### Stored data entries

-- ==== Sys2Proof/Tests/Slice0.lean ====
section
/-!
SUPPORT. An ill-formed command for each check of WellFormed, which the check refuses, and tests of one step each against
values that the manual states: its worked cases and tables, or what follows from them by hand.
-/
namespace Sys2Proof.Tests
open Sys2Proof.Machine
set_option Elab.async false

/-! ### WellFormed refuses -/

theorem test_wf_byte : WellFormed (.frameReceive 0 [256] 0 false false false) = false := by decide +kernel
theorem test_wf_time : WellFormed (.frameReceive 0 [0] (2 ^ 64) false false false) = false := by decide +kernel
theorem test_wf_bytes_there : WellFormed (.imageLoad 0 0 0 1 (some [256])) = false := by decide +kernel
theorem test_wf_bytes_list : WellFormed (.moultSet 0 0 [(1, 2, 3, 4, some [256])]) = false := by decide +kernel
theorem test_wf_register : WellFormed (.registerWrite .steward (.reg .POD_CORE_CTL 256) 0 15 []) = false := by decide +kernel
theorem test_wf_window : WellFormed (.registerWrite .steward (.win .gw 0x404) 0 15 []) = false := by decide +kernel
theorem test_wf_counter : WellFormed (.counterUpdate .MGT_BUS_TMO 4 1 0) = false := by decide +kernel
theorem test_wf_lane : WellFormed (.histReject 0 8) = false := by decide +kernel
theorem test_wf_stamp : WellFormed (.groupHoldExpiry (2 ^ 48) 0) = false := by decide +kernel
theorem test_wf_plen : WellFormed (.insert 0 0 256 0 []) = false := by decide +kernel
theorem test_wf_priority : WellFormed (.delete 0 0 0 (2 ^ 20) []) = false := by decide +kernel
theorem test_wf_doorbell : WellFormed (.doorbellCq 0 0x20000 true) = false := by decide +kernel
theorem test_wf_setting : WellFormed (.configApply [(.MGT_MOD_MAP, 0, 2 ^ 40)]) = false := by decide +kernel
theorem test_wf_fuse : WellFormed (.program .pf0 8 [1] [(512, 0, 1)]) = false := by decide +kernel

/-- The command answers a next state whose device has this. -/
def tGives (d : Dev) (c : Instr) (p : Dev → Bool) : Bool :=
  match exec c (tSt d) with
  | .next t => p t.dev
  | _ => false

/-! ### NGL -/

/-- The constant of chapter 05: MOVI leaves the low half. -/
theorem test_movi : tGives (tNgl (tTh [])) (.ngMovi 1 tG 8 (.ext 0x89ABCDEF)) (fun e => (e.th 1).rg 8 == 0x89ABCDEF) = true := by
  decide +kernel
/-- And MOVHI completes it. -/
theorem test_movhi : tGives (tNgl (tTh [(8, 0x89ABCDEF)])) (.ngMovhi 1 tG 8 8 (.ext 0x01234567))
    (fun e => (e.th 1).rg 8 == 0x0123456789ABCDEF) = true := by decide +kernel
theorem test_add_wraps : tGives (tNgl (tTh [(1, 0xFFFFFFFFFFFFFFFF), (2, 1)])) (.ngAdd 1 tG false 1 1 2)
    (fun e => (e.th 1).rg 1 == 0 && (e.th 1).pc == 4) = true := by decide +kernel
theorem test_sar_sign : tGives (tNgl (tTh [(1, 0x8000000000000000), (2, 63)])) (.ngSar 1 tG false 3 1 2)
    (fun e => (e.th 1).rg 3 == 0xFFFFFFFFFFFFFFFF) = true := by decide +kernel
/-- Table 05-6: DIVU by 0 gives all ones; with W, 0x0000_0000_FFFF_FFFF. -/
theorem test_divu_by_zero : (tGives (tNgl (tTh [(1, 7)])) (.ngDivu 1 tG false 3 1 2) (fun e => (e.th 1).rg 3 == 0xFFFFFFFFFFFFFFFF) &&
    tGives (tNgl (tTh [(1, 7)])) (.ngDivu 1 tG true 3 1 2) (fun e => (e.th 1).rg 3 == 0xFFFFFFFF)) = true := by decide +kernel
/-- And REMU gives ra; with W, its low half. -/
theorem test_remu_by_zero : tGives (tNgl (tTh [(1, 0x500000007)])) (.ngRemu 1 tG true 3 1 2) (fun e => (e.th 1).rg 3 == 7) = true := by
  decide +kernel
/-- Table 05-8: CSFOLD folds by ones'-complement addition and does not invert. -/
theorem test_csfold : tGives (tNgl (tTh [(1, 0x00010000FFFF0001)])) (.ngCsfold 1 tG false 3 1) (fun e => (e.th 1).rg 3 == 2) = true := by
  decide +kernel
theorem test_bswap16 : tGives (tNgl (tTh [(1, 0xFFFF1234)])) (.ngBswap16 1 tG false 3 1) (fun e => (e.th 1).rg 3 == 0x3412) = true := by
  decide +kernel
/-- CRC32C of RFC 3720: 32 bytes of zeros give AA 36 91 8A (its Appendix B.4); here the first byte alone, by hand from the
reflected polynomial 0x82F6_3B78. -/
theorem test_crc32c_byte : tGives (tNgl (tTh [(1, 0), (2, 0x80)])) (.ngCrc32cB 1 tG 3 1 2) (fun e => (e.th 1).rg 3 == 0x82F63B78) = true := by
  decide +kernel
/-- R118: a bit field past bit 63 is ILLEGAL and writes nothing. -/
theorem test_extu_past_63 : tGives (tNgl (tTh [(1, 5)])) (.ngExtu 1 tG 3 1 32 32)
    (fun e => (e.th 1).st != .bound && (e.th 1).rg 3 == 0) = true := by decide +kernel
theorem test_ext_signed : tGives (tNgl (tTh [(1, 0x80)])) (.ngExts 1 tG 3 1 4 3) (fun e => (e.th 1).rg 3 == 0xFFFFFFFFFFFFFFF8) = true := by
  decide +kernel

### EXERCISE AIM
The required output is the stretch of entries above from the line containing "set_option Elab.async false" through the line containing "theorem test_wf_time : WellFormed", reproduced exactly.

### RESPONSE
set_option Elab.async false

/-! ### WellFormed refuses -/

theorem test_wf_byte : WellFormed (.frameReceive 0 [256] 0 false false false) = false := by decide +kernel
theorem test_wf_time : WellFormed (.frameReceive 0 [0] (2 ^ 64) false false false) = false := by decide +kernel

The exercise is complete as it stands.